To apply this to your code, just dump everything up to the UpdateWorld command in the update loop at ;!UPDATE STUFF, and everything below that (minus the delay code) into the render loop at ;!DRAW STUFF.


Imperium(Posted 2013) [#3]
I would have never suspected my FPS limiter. Considering it has worked fine up until now but I'm glad you discovered my mistake. Here is my attempt at applying the posted code. I'm having some trouble following it. The showentity "WHATEVER" has me most confused.



Do you accept donations Yasha? Most often you're the first person to rescue me from my code issues. I really appreciate the help. :)


Yasha(Posted 2013) [#4]
OK, working down from the top...

-- the strange expressions 'Settings\DrawRate' and similar are assuming that you have a custom type object containing program settings. You can replace these with constants or any other numerical expression; '60' and '50' might work well for the draw rate and update rate, for example.

-- the line 'Local ShowDebugInfo = ...' is irrelevant; I overlooked it when deleting stuff. You have your own FPS measurement code that does the same thing.

-- CaptureWorld, like Render- and UpdateWorld, only deals in entities that are not hidden. This means that if an entity is un-hidden during the ensuing update loop, it may have the wrong old location still Captured for it when the loop ends; therefore, all entities that might be relevant should be Shown before CaptureWorld, and then set back to hidden again if necessary. In practice this may not actually be very relevant for you (the program this was taken from did a lot of showing and hiding based on events in the update loop, so it needed this step).

-- the 'WHATEVER' in capitals was just meant to represent that you should apply this to entities that need it as relevant. Probably best to just delete these two lines for now.

-- you ...don't need my update functions ('UpdateTouchMouse'?) in your program - they just show where to put your control-update functions.
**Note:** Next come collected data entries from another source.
/-- STEP_BUILD. A task without a serving section is started as a management task, with an empty batch area. -/
def stepBuild (t : Nat) (s : State) : State :=
  let i := taskImg s t
  if !(stepFree s) || !(taskLoaded s t) then s
  else if i.serve.isEmpty then
    startTask t 0 { s with stepNo := s.stepNo + 1, batch := some { task := t, k := s.stepNo + 1, nseg := i.nseg } }
  else if i.period ≠ 0 then s
  else buildStep t (s.stepNo + 1) i false s

/-- RING_STEP_START: when the time counter reaches k × P (R391). -/
def ringStepStart (t : Nat) (s : State) : State :=
  let i := taskImg s t
  let p := i.period
  if p = 0 ∨ !(taskLoaded s t) ∨ timeCounter s % p ≠ 0 ∨ !(stepFree s) then s
  else
    let k := timeCounter s / p
    buildStep t k i true (revnoWrite (Word.ofNat (k * i.f 4 2 % (2 ^ 32 - 1))) s)

/-! ## Results and commit (R385, R389, R390, R392) -/

/-- SEGMENT_RESULT: a segment part reports its result for the step in hand; Weast takes the management packet that brought it. -/
def segmentResult (seg step : Nat) (ok : Bool) (s : State) : State :=
  match s.batch with
  | none => s
  | some b =>
    if !(powered s) || b.k != step || seg == b.self || decide (b.nseg ≤ seg) || b.segs.any (fun x => x.1 == seg) then s
    else { s with
      batch := some { b with segs := b.segs ++ [(seg, ok)] }
      mail := dropFirst (fun k => k.op == 8 && k.data == resultData step seg ok) s.mail }

/-- Every segment has reported, and reported OK. -/
def allOk (b : Batch) : Bool := (List.range b.nseg).all fun n => b.segs.contains (n, true)

/-- A segment has reported failure. -/
def someFail (b : Batch) : Bool := b.segs.any fun x => !x.2

/-- SEGMASK of a step (table of completion entry fields). -/
def segMask (b : Batch) : Nat :=
  ((List.range (min 64 b.nseg)).map fun i =>
    if (List.range b.nseg).all fun n => n % 64 != i || b.segs.contains (n, true) then 2 ^ i else 0).sum

/-- A token that a step has produced: what the program left in Tarn, at a place of the image's own. -/
def sampled (s : State) : Word × State := let f := freeBytes 4 s; (Word.ofNat (leNat f.1), f.2)

/-- The reservation of a request becomes charged (R393). -/
def charge (acc : Nat) (s : State) : State :=
  let r := reqOf s acc
  let t := r.tenant
  let n := r.reserved
  let s := wr (tenReg t 8) (Word.ofNat ((rd s (tenReg t 8)).toNat - n)) (bump (statReg t 2) n s)
  updReq acc (fun r => { r with reserved := 0, charged := r.charged + n })
    { s with charged := sset (fun _ => 0) t (chargedOf s t + n) s.charged }

/-- A token is delivered: counted, and sent in a TOKENS record when the request streams (TOKENS, R380). -/
def deliverToken (acc : Nat) (tok : Word) (s : State) : State :=
  let r := reqOf s acc
  let s := bump (statReg r.tenant 1) 1 (updReq acc (fun r => { r with nout := r.nout + 1 }) s)
  if r.stream then
    sendItem r.q { ty := 0x03, data := leBytes 2 r.cid ++ leBytes 2 1 ++ leBytes 4 (sess s r.slot).pos ++ leBytes 4 tok.toNat } s
  else s

/-- The request has its last token: a stop token, or MAXNEW. -/
def isLast (s : State) (acc : Nat) (tok : Word) : Bool :=
  let r := reqOf s acc
  let stops := if r.stopset = 0 then [] else (cmodel s r.cmodel).stops.getD (r.stopset - 1) []
  stops.contains tok.toNat || decide (r.maxnew ≤ r.nout)

/-- A request leaves the committed step: it ends or goes on. -/
def afterCommit (acc : Nat) (done : Bool) (mask next : Nat) (s : State) : State :=
  let r := reqOf s acc
  if r.st = 5 then endRequest acc 1 mask s
  else if done then endRequest acc 0 mask s
  else updReq acc (fun r => { r with st := next, inStep := false }) s

/-- Rows that a step was to append for a request. -/
def Batch.rows (b : Batch) (acc : Nat) : Nat :=
  (if b.decode.contains acc then 1 else 0) + ((b.prefill.filter fun x => x.1 == acc).map Prod.snd).sum

/-- The n rows beyond a session's position count as undefined after a failed step, in every layer (R30). -/
def loseRows (k n : Nat) (s : State) : State :=
  let x := sess s k
  match poolOf s x.fmt with
  | none => s
  | some p => iter n (fun i s =>
    let g := (x.pos + i) / 16
    match frameOf s p k x.s0 g with
    | none => s
    | some fr => iter p.nl (fun l s =>
      let f := freeBytes p.rb s
      mereWrite (rowAt p ((x.s0 + g) % 24) fr l ((x.pos + i) % 16)) f.1 f.2) s) s

/-- A step fails for a request: its rows are undefined, and it is retried or ended (R30, R390, R392, R442). -/
def failReq (b : Batch) (s : State) (acc : Nat) : State :=
  if s.requests.all fun r => r.acc != acc then s
  else
    let r := reqOf s acc
    let s := releaseUnits r (loseRows r.slot (b.rows acc) s)
    let end_ := fun st s => fireVec r.tenant 51 1 (endRequest acc st (segMask b) s)
    if r.st = 5 then endRequest acc 1 (segMask b) s
    else if b.named.contains r.slot then end_ 4 s
    else
      let again := fun s => bump (statReg r.tenant 7) 1 (updReq acc (fun r => { r with inStep := false }) s)
      let grace := match r.graceAt with
        | none => true
        | some t => decide (s.now < t + 1000000 * rdF s 0x2001C 0 16)
      if b.conseq && !b.plain && grace then
        updReq acc (fun r => { r with graceAt := some (r.graceAt.getD s.now) }) (again s)
      else if r.retries < rdF s 0x500034 0 2 then updReq acc (fun r => { r with retries := r.retries + 1 }) (again s)
      else end_ 4 s

/-- The records of a step name the session of a request: it fails at once (R390). -/
def isNamed (b : Batch) (s : State) (acc : Nat) : Bool := b.named.contains (reqOf s acc).slot

/-- Commits a decode record. -/
def commitDecode (b : Batch) (s : State) (acc : Nat) : State :=
  let mask := segMask b
  if s.requests.all fun r => r.acc != acc then s
  else if isNamed b s acc then failReq b s acc
  else
    let k := (reqOf s acc).slot
    let t := sampled (charge acc s)
    let s := deliverToken acc t.1 (setSess k { sess t.2 k with pos := (sess t.2 k).pos + 1, last := t.1 } t.2)
    afterCommit acc (isLast s acc t.1) mask 4 s

/-- Commits a prefill chunk; the last also samples the first new token. -/
def commitPrefill (b : Batch) (s : State) (x : Nat × Nat) : State :=
  let acc := x.1
  let mask := segMask b
  if s.requests.all fun r => r.acc != acc then s
  else if isNamed b s acc then failReq b s acc
  else
    let r := reqOf s acc
    let k := r.slot
    let s := bump (statReg r.tenant 0) x.2 (charge acc s)
    let s := updReq acc (fun r => { r with fed := r.fed + x.2 }) (setSess k { sess s k with pos := (sess s k).pos + x.2 } s)
    if r.fed + x.2 < r.toks.length then afterCommit acc false mask 3 s
    else
      let t := sampled s
      let s := setSess k { sess t.2 k with last := t.1 } t.2
      if r.maxnew = 0 then afterCommit acc true mask 4 s
      else
        let s := deliverToken acc t.1 s
        afterCommit acc (isLast s acc t.1) mask 4 s

/-- Requests of a step. -/
def Batch.members (b : Batch) : List Nat := b.decode ++ b.prefill.map Prod.fst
-- if you use animation or collision, you need to use UpdateWorld (conversely, programs that don't use animation or collision - the things that need to be updated in the background of a frame - don't need UpdateWorld). If you use it, it should be the last thing before the end of the update loop (or at least, alongside any other related functions; it should be the last thing to operate on 3D entities). UpdateWorld doesn't need a parameter, as the parameter is for delta-timing, which is roughly the opposite of render tweening (fixed-speed render loop and a variable-speed update loop; we're doing it the other way round).

-- the FPS-counter and text display count as "draw stuff" (technically the counter part is updating, but it's doing it based on the draw loop), so they should go in the 'DRAW STUFF' area.

-- as with the update rates, the flags for vsync and delay were represented as part of a settings object. Different setups seem to respond differently to vsync so it's always good to make it optional.

-- I can't remember offhand why I was subtracting 1 from the Delay value. Much smoother without that (if you don't delay accurately, you end up needing VWait or Flip True, and then they tend to conflict and stutter).

That gives this:




Also... 'Yue'? (and.... no thanks. Besides, very little of this is my ideas.)


Yue(Posted 2013) [#5]
oO?? Yue i confused. xD


Imperium(Posted 2013) [#6]
Well that was embarrassing. Next time I should pay closer attention. Either way your help is greatly appreciated. :)


Imperium(Posted 2013) [#7]
I hate to bother with this again but the input keys are still freezing. If I hit up,right, and down in quick session or hold them down the main character get's stuck.

edit: found my goof in the keyboard inputs. I had a keyboard left set for keyboard right and a - integer where a positive should have been.